-- ==== Sys2Proof/Laws/KeepTokens.lean ====
section
/-! SUPPORT. What the operations and the commands of Machine/Tokens.lean keep (Laws/Keeps.lean). -/

set_option linter.unusedTactic false
set_option linter.unreachableTactic false
set_option linter.unusedVariables false
set_option linter.unusedSimpArgs false

namespace Sys2Proof.Machine

theorem State.token_keeps {W : Places} {a₀ s₀ : State} (p1 p2 p3 p4) (hW : Within 0x200000000000000000000000000000000000000000000000000000000000000000000000000000000000000000000000000000000000000000000000000000 W) (hf : ∀ u, Keeps W a₀ u → Keeps W a₀ (p4 u)) (h₀ : Keeps W a₀ s₀) : Keeps W a₀ (State.token s₀ p1 p2 p3 p4) := by
  unfold State.token
  with_reducible (repeat' first | assumption | exact Within.trans (by decide) hW | exact Within.bit (by decide) hW | refine places_some ?_ | exact places_none | refine places_cons ?_ ?_ | refine places_pair ?_ ?_ | exact places_nil | refine places_reg ?_ ?_ | exact places_regs | intro _ | apply State.recv_keeps | apply hf | apply Keeps.ite | simp only [List.foldl_cons, List.foldl_nil] | apply Keeps.foldl | apply Keeps.foldlFst | extract_lets | split)

theorem State.toProxy_keeps {W : Places} {a₀ s₀ : State} (p1 p2 p3) (hf : ∀ u x, Keeps W a₀ u → Keeps W a₀ (p3 u x)) (h₀ : Keeps W a₀ s₀) : Keeps W a₀ (State.toProxy s₀ p1 p2 p3) := by
  unfold State.toProxy
  with_reducible (repeat' first | assumption | exact Within.trans (by decide) hW | exact Within.bit (by decide) hW | refine places_some ?_ | exact places_none | refine places_cons ?_ ?_ | refine places_pair ?_ ?_ | exact places_nil | refine places_reg ?_ ?_ | exact places_regs | intro _ | apply hf | apply Keeps.ite | simp only [List.foldl_cons, List.foldl_nil] | apply Keeps.foldl | apply Keeps.foldlFst | extract_lets | split)

theorem State.toHome_keeps {W : Places} {a₀ s₀ : State} (p1 p2) (hf : ∀ u x, Keeps W a₀ u → Keeps W a₀ (p2 u x)) (h₀ : Keeps W a₀ s₀) : Keeps W a₀ (State.toHome s₀ p1 p2) := by
  unfold State.toHome
  with_reducible (repeat' first | assumption | exact Within.trans (by decide) hW | exact Within.bit (by decide) hW | refine places_some ?_ | exact places_none | refine places_cons ?_ ?_ | refine places_pair ?_ ?_ | exact places_nil | refine places_reg ?_ ?_ | exact places_regs | intro _ | apply hf | apply Keeps.ite | simp only [List.foldl_cons, List.foldl_nil] | apply Keeps.foldl | apply Keeps.foldlFst | extract_lets | split)

theorem State.timed_keeps {W : Places} {a₀ s₀ : State} (p1 p2 p3) (hW : Within 0x2000000000000000000000000000000000778000000000000000000000000000000002000006240000401000002020081283c34206008004c7012000008404 W) (hf : ∀ u, Keeps W a₀ u → Keeps W a₀ (p3 u)) (h₀ : Keeps W a₀ s₀) : Keeps W a₀ (State.timed s₀ p1 p2 p3) := by
  unfold State.timed
  with_reducible (repeat' first | assumption | exact Within.trans (by decide) hW | exact Within.bit (by decide) hW | refine places_some ?_ | exact places_none | refine places_cons ?_ ?_ | refine places_pair ?_ ?_ | exact places_nil | refine places_reg ?_ ?_ | exact places_regs | intro _ | apply State.siteFault_keeps | apply State.each_keeps | apply State.raiseU_keeps | apply hf | apply Keeps.ite | simp only [List.foldl_cons, List.foldl_nil] | apply Keeps.foldl | apply Keeps.foldlFst | extract_lets | split)

theorem State.takeJoin_keeps {W : Places} {a₀ s₀ : State} (p1 p2 p3) (hW : Within 0x200000000000000000000000000000000000000000000000000000000000000000000000000000000000000000000000000000000000000000c00000000000 W) (h₀ : Keeps W a₀ s₀) : Keeps W a₀ (State.takeJoin s₀ p1 p2 p3) := by
  unfold State.takeJoin
  with_reducible (repeat' first | assumption | exact Within.trans (by decide) hW | exact Within.bit (by decide) hW | refine places_some ?_ | exact places_none | refine places_cons ?_ ?_ | refine places_pair ?_ ?_ | exact places_nil | refine places_reg ?_ ?_ | exact places_regs | intro _ | apply State.setSite_keeps | apply State.tokenTo_keeps | apply State.set_keeps | apply Keeps.ite | simp only [List.foldl_cons, List.foldl_nil] | apply Keeps.foldl | apply Keeps.foldlFst | extract_lets | split)

theorem execTokenJoin_keeps {W : Places} {a₀ s₀ : State} (p0 p1 p2 p3 p4) (hW : Within 0x200000000000000000000000000000000000000000000000000000000000000000000000000000000000000000000000000000000000000000c00000000000 W) (h₀ : Keeps W a₀ (s₀.elapse p0)) : KeepsOut W a₀ (execTokenJoin p0 p1 p2 p3 s₀ p4) := by
  unfold execTokenJoin
  with_reducible (repeat' first | assumption | exact Within.trans (by decide) hW | exact Within.bit (by decide) hW | refine places_some ?_ | exact places_none | refine places_cons ?_ ?_ | refine places_pair ?_ ?_ | exact places_nil | refine places_reg ?_ ?_ | exact places_regs | intro _ | apply KeepsOut.next | apply KeepsOut.refused | apply KeepsOut.ite | apply State.token_keeps | apply State.takeJoin_keeps | apply Keeps.ite | simp only [List.foldl_cons, List.foldl_nil] | apply Keeps.foldl | apply Keeps.foldlFst | extract_lets | split)

theorem execTokenJoinres_keeps {W : Places} {a₀ s₀ : State} (p0 p1 p2 p3 p4) (hW : Within 0x200000000000000000000000000000000060000000000000000000000000000000000000000624000040100000202008100000000600800445012000000004 W) (h₀ : Keeps W a₀ (s₀.elapse p0)) : KeepsOut W a₀ (execTokenJoinres p0 p1 p2 p3 p4 s₀) := by
  unfold execTokenJoinres
  with_reducible (repeat' first | assumption | exact Within.trans (by decide) hW | exact Within.bit (by decide) hW | refine places_some ?_ | exact places_none | refine places_cons ?_ ?_ | refine places_pair ?_ ?_ | exact places_nil | refine places_reg ?_ ?_ | exact places_regs | intro _ | apply KeepsOut.next | apply KeepsOut.refused | apply KeepsOut.ite | apply State.token_keeps | apply State.toProxy_keeps | apply State.siteFault_keeps | apply Keeps.ite | simp only [List.foldl_cons, List.foldl_nil] | apply Keeps.foldl | apply Keeps.foldlFst | extract_lets | split)
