-- ==== Sys2Proof/Laws/KeepRegAccess.lean ====
section
/-! SUPPORT. What the operations and the commands of Machine/RegAccess.lean keep (Laws/Keeps.lean). -/

set_option linter.unusedTactic false
set_option linter.unreachableTactic false
set_option linter.unusedVariables false
set_option linter.unusedSimpArgs false

namespace Sys2Proof.Machine

theorem State.badSize_keeps {W : Places} {a₀ s₀ : State} (p1) (hW : Within 0x2000000000000000000000000000000000000000000000000000000000000000000000000000000 W) (h₀ : Keeps W a₀ s₀) : Keeps W a₀ (State.badSize s₀ p1) := by
  unfold State.badSize
  with_reducible (repeat' first | assumption | exact Within.trans (by decide) hW | exact Within.bit (by decide) hW | refine places_some ?_ | exact places_none | refine places_cons ?_ ?_ | refine places_pair ?_ ?_ | exact places_nil | refine places_reg ?_ ?_ | exact places_regs | intro _ | apply State.raiseC_keeps | apply Keeps.ite | simp only [List.foldl_cons, List.foldl_nil] | apply Keeps.foldl | apply Keeps.foldlFst | extract_lets | split)

theorem State.clearRC_keeps {W : Places} {a₀ s₀ : State} (p1 p2 p3) (hW : ∀ k, W k = true) (h1 : W p1.ctorIdx = true) (h₀ : Keeps W a₀ s₀) : Keeps W a₀ (State.clearRC s₀ p1 p2 p3) := by
  unfold State.clearRC
  with_reducible (repeat' first | assumption | exact hW _ | exact Within.all hW | refine places_some ?_ | exact places_none | refine places_cons ?_ ?_ | refine places_pair ?_ ?_ | exact places_nil | refine places_reg ?_ ?_ | exact places_regs | exact fun _ _ => hW _ | intro _ | apply State.rcClear_keeps | apply Keeps.ite | simp only [List.foldl_cons, List.foldl_nil] | apply Keeps.foldl | apply Keeps.foldlFst | extract_lets | split)

theorem State.readHigh_keeps {W : Places} {a₀ s₀ : State} (p1 p2) (h₀ : Keeps W a₀ s₀) : Keeps W a₀ (State.readHigh s₀ p1 p2) := by
  unfold State.readHigh
  with_reducible (repeat' first | assumption | exact Within.trans (by decide) hW | exact Within.bit (by decide) hW | refine places_some ?_ | exact places_none | refine places_cons ?_ ?_ | refine places_pair ?_ ?_ | exact places_nil | refine places_reg ?_ ?_ | exact places_regs | intro _ | apply Keeps.ite | simp only [List.foldl_cons, List.foldl_nil] | apply Keeps.foldl | apply Keeps.foldlFst | extract_lets | split | apply Keeps.upd | apply Keeps.updOpen | apply Keeps.updBad)

theorem State.readDraws_keeps {W : Places} {a₀ s₀ : State} (p1) (h1 : W p1.ctorIdx = true) (h₀ : Keeps W a₀ s₀) : Keeps W a₀ (State.readDraws s₀ p1) := by
  unfold State.readDraws
  with_reducible (repeat' first | assumption | exact Within.trans (by decide) hW | exact Within.bit (by decide) hW | refine places_some ?_ | exact places_none | refine places_cons ?_ ?_ | refine places_pair ?_ ?_ | exact places_nil | refine places_reg ?_ ?_ | exact places_regs | intro _ | apply State.drew_keeps | apply Keeps.ite | simp only [List.foldl_cons, List.foldl_nil] | apply Keeps.foldl | apply Keeps.foldlFst | extract_lets | split)

theorem State.readHit_keeps {W : Places} {a₀ s₀ : State} (p1 p2) (hW : ∀ k, W k = true) (h₀ : Keeps W a₀ s₀) : Keeps W a₀ (State.readHit s₀ p1 p2) := by
  unfold State.readHit
  with_reducible (repeat' first | assumption | exact hW _ | exact Within.all hW | refine places_some ?_ | exact places_none | refine places_cons ?_ ?_ | refine places_pair ?_ ?_ | exact places_nil | refine places_reg ?_ ?_ | exact places_regs | exact fun _ _ => hW _ | intro _ | apply State.claim_keeps | apply State.lockRead_keeps | apply State.clearRC_keeps | apply State.readDraws_keeps | apply State.readHigh_keeps | apply State.readDt_keeps | apply State.latchHigh_keeps | apply Keeps.ite | simp only [List.foldl_cons, List.foldl_nil] | apply Keeps.foldl | apply Keeps.foldlFst | extract_lets | split | apply Keeps.upd | apply Keeps.updOpen | apply Keeps.updBad)

theorem State.read4_keeps {W : Places} {a₀ s₀ : State} (p1 p2) (hW : ∀ k, W k = true) (h₀ : Keeps W a₀ s₀) : Keeps W a₀ (State.read4 s₀ p1 p2) := by
  unfold State.read4
  with_reducible (repeat' first | assumption | exact hW _ | exact Within.all hW | refine places_some ?_ | exact places_none | refine places_cons ?_ ?_ | refine places_pair ?_ ?_ | exact places_nil | refine places_reg ?_ ?_ | exact places_regs | exact fun _ _ => hW _ | intro _ | apply State.readHit_keeps | apply Keeps.ite | simp only [List.foldl_cons, List.foldl_nil] | apply Keeps.foldl | apply Keeps.foldlFst | extract_lets | split | apply Keeps.upd | apply Keeps.updOpen | apply Keeps.updBad)

theorem State.readPair_keeps {W : Places} {a₀ s₀ : State} (p1 p2) (hW : ∀ k, W k = true) (h₀ : Keeps W a₀ s₀) : Keeps W a₀ (State.readPair s₀ p1 p2) := by
  unfold State.readPair
  with_reducible (repeat' first | assumption | exact hW _ | exact Within.all hW | refine places_some ?_ | exact places_none | refine places_cons ?_ ?_ | refine places_pair ?_ ?_ | exact places_nil | refine places_reg ?_ ?_ | exact places_regs | exact fun _ _ => hW _ | intro _ | apply State.read4_keeps | apply Keeps.ite | simp only [List.foldl_cons, List.foldl_nil] | apply Keeps.foldl | apply Keeps.foldlFst | extract_lets | split | apply Keeps.upd | apply Keeps.updOpen | apply Keeps.updBad)

theorem State.read8_keeps {W : Places} {a₀ s₀ : State} (p1 p2) (hW : ∀ k, W k = true) (h₀ : Keeps W a₀ s₀) : Keeps W a₀ (State.read8 s₀ p1 p2) := by
  unfold State.read8
  with_reducible (repeat' first | assumption | exact hW _ | exact Within.all hW | refine places_some ?_ | exact places_none | refine places_cons ?_ ?_ | refine places_pair ?_ ?_ | exact places_nil | refine places_reg ?_ ?_ | exact places_regs | exact fun _ _ => hW _ | intro _ | apply State.readPair_keeps | apply State.set_keeps | apply State.clearRC_keeps | apply State.readDraws_keeps | apply Keeps.ite | simp only [List.foldl_cons, List.foldl_nil] | apply Keeps.foldl | apply Keeps.foldlFst | extract_lets | split | apply Keeps.upd | apply Keeps.updOpen | apply Keeps.updBad)

theorem State.regRead_keeps {W : Places} {a₀ s₀ : State} (p1 p2 p3) (hW : ∀ k, W k = true) (h₀ : Keeps W a₀ s₀) : Keeps W a₀ (State.regRead s₀ p1 p2 p3) := by
  unfold State.regRead
  with_reducible (repeat' first | assumption | exact hW _ | exact Within.all hW | refine places_some ?_ | exact places_none | refine places_cons ?_ ?_ | refine places_pair ?_ ?_ | exact places_nil | refine places_reg ?_ ?_ | exact places_regs | exact fun _ _ => hW _ | intro _ | apply State.badSize_keeps | apply State.read4_keeps | apply State.read8_keeps | apply Keeps.ite | simp only [List.foldl_cons, List.foldl_nil] | apply Keeps.foldl | apply Keeps.foldlFst | extract_lets | split | apply Keeps.upd | apply Keeps.updOpen | apply Keeps.updBad)

theorem execRcRegisterRead_keeps {W : Places} {a₀ s₀ : State} (p0 p1 p2 p3) (hW : ∀ k, W k = true) (h₀ : Keeps W a₀ (s₀.elapse p0)) : KeepsOut W a₀ (execRcRegisterRead p0 p1 p2 p3 s₀) := by
  unfold execRcRegisterRead
  with_reducible (repeat' first | assumption | exact hW _ | exact Within.all hW | refine places_some ?_ | exact places_none | refine places_cons ?_ ?_ | refine places_pair ?_ ?_ | exact places_nil | refine places_reg ?_ ?_ | exact places_regs | exact fun _ _ => hW _ | intro _ | apply KeepsOut.next | apply KeepsOut.refused | apply KeepsOut.ite | apply State.regRead_keeps | apply Keeps.ite | simp only [List.foldl_cons, List.foldl_nil] | apply Keeps.foldl | apply Keeps.foldlFst | extract_lets | split)

theorem execReg64LowRead_keeps {W : Places} {a₀ s₀ : State} (p0 p1 p2) (hW : ∀ k, W k = true) (h₀ : Keeps W a₀ (s₀.elapse p0)) : KeepsOut W a₀ (execReg64LowRead p0 p1 p2 s₀) := by
  unfold execReg64LowRead
  with_reducible (repeat' first | assumption | exact hW _ | exact Within.all hW | refine places_some ?_ | exact places_none | refine places_cons ?_ ?_ | refine places_pair ?_ ?_ | exact places_nil | refine places_reg ?_ ?_ | exact places_regs | exact fun _ _ => hW _ | intro _ | apply KeepsOut.next | apply KeepsOut.refused | apply KeepsOut.ite | apply State.regRead_keeps | apply Keeps.ite | simp only [List.foldl_cons, List.foldl_nil] | apply Keeps.foldl | apply Keeps.foldlFst | extract_lets | split)

theorem State.writeFld_keeps {W : Places} {a₀ s₀ : State} (p1 p2 p3 p4) (h1 : W (p1.id / 128) = true) (h₀ : Keeps W a₀ s₀) : Keeps W a₀ (State.writeFld s₀ p1 p2 p3 p4) := by
  unfold State.writeFld
  with_reducible (repeat' first | assumption | exact Within.trans (by decide) hW | exact Within.bit (by decide) hW | refine places_some ?_ | exact places_none | refine places_cons ?_ ?_ | refine places_pair ?_ ?_ | exact places_nil | refine places_reg ?_ ?_ | exact places_regs | intro _ | apply State.put_keeps | apply Keeps.ite | simp only [List.foldl_cons, List.foldl_nil] | apply Keeps.foldl | apply Keeps.foldlFst | extract_lets | split)

theorem Reg.fields_place (r : Reg) : ∀ f ∈ r.fields, f.id / 128 = r.ctorIdx := by
  cases r <;> decide

theorem State.writePlain_keeps {W : Places} {a s : State} (r i full v) (hr : W r.ctorIdx = true) (h : Keeps W a s) : Keeps W a (s.writePlain r i full v) :=
  Keeps.foldlMem (fun _ x hx hu => State.writeFld_keeps x _ _ _ (by rw [Reg.fields_place r x hx]; exact hr) hu) h

theorem State.writeIf_keeps {W : Places} {a s : State} (ok l) (hl : ∀ q ∈ l, W (q.1.id / 128) = true) (h : Keeps W a s) :
    Keeps W a (s.writeIf ok l) := by
  unfold State.writeIf
  split
  · exact Keeps.foldlMem (fun _ x hx hu => State.set_keeps (hl x hx) hu) h
  · exact h

theorem State.acqWrite_keeps {W : Places} {a s : State} (c ok l) (hW : Within 0x200000000000000000000000000000000000 W) (hl : ∀ q ∈ l, W (q.1.id / 128) = true) (h : Keeps W a s) :
    Keeps W a (s.acqWrite c ok l) := by
  unfold State.acqWrite
  split
  · exact State.writeIf_keeps _ _ hl h
  · exact State.set_keeps (Within.bit (by decide) hW) h

theorem State.writeAcq_keeps {W : Places} {a₀ s₀ : State} (p1 p2 p3) (hW : Within 0x1672f8000000000000000000000000000000000 W) (h₀ : Keeps W a₀ s₀) : Keeps W a₀ (State.writeAcq s₀ p1 p2 p3) := by
  unfold State.writeAcq
  with_reducible (repeat' first | assumption | exact Within.trans (by decide) hW | exact Within.bit (by decide) hW | refine places_some ?_ | exact places_none | refine places_cons ?_ ?_ | refine places_pair ?_ ?_ | exact places_nil | refine places_reg ?_ ?_ | exact places_regs | intro _ | apply State.writeAcqCfg_keeps | apply State.acqWrite_keeps | apply State.acqCmd_keeps | apply State.writeIf_keeps | apply State.writeAcqRd_keeps | apply Keeps.ite | simp only [List.foldl_cons, List.foldl_nil] | apply Keeps.foldl | apply Keeps.foldlFst | extract_lets | split)

theorem State.writeTia_keeps {W : Places} {a₀ s₀ : State} (p1 p2 p3) (hW : Within 0x5ff7e000000000000000000000000000000000000000 W) (h₀ : Keeps W a₀ s₀) : Keeps W a₀ (State.writeTia s₀ p1 p2 p3) := by
  unfold State.writeTia
  with_reducible (repeat' first | assumption | exact Within.trans (by decide) hW | exact Within.bit (by decide) hW | refine places_some ?_ | exact places_none | refine places_cons ?_ ?_ | refine places_pair ?_ ?_ | exact places_nil | refine places_reg ?_ ?_ | exact places_regs | intro _ | apply State.writeTiaCfg_keeps | apply State.measWrite_keeps | apply State.tiaCmd_keeps | apply Keeps.ite | simp only [List.foldl_cons, List.foldl_nil] | apply Keeps.foldl | apply Keeps.foldlFst | extract_lets | split)

theorem State.writeCap_keeps {W : Places} {a₀ s₀ : State} (p1 p2 p3) (hW : Within 0x5838000000000000000000000000 W) (h₀ : Keeps W a₀ s₀) : Keeps W a₀ (State.writeCap s₀ p1 p2 p3) := by
  unfold State.writeCap
  with_reducible (repeat' first | assumption | exact Within.trans (by decide) hW | exact Within.bit (by decide) hW | refine places_some ?_ | exact places_none | refine places_cons ?_ ?_ | refine places_pair ?_ ?_ | exact places_nil | refine places_reg ?_ ?_ | exact places_regs | intro _ | apply State.writeIf_keeps | apply State.writeCapRd_keeps | apply Keeps.ite | simp only [List.foldl_cons, List.foldl_nil] | apply Keeps.foldl | apply Keeps.foldlFst | extract_lets | split)

theorem State.writeRd_keeps {W : Places} {a₀ s₀ : State} (rd wr i v) (h1 : W (rd.id / 128) = true) (h₀ : Keeps W a₀ s₀) :
    Keeps W a₀ (s₀.writeRd rd wr i v) := by
  unfold State.writeRd
  split
  · exact State.set_keeps h1 h₀
  · exact h₀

### Task description
Extract the first line above and each line after it up to and including the one with "unfold State.toProxy", please, exactly and with nothing else.

### Solution to the exercise
-- ==== Sys2Proof/Laws/KeepTokens.lean ====
section
/-! SUPPORT. What the operations and the commands of Machine/Tokens.lean keep (Laws/Keeps.lean). -/

set_option linter.unusedTactic false
set_option linter.unreachableTactic false
set_option linter.unusedVariables false
set_option linter.unusedSimpArgs false

namespace Sys2Proof.Machine

theorem State.token_keeps {W : Places} {a₀ s₀ : State} (p1 p2 p3 p4) (hW : Within 0x200000000000000000000000000000000000000000000000000000000000000000000000000000000000000000000000000000000000000000000000000000 W) (hf : ∀ u, Keeps W a₀ u → Keeps W a₀ (p4 u)) (h₀ : Keeps W a₀ s₀) : Keeps W a₀ (State.token s₀ p1 p2 p3 p4) := by
  unfold State.token
  with_reducible (repeat' first | assumption | exact Within.trans (by decide) hW | exact Within.bit (by decide) hW | refine places_some ?_ | exact places_none | refine places_cons ?_ ?_ | refine places_pair ?_ ?_ | exact places_nil | refine places_reg ?_ ?_ | exact places_regs | intro _ | apply State.recv_keeps | apply hf | apply Keeps.ite | simp only [List.foldl_cons, List.foldl_nil] | apply Keeps.foldl | apply Keeps.foldlFst | extract_lets | split)

theorem State.toProxy_keeps {W : Places} {a₀ s₀ : State} (p1 p2 p3) (hf : ∀ u x, Keeps W a₀ u → Keeps W a₀ (p3 u x)) (h₀ : Keeps W a₀ s₀) : Keeps W a₀ (State.toProxy s₀ p1 p2 p3) := by
  unfold State.toProxy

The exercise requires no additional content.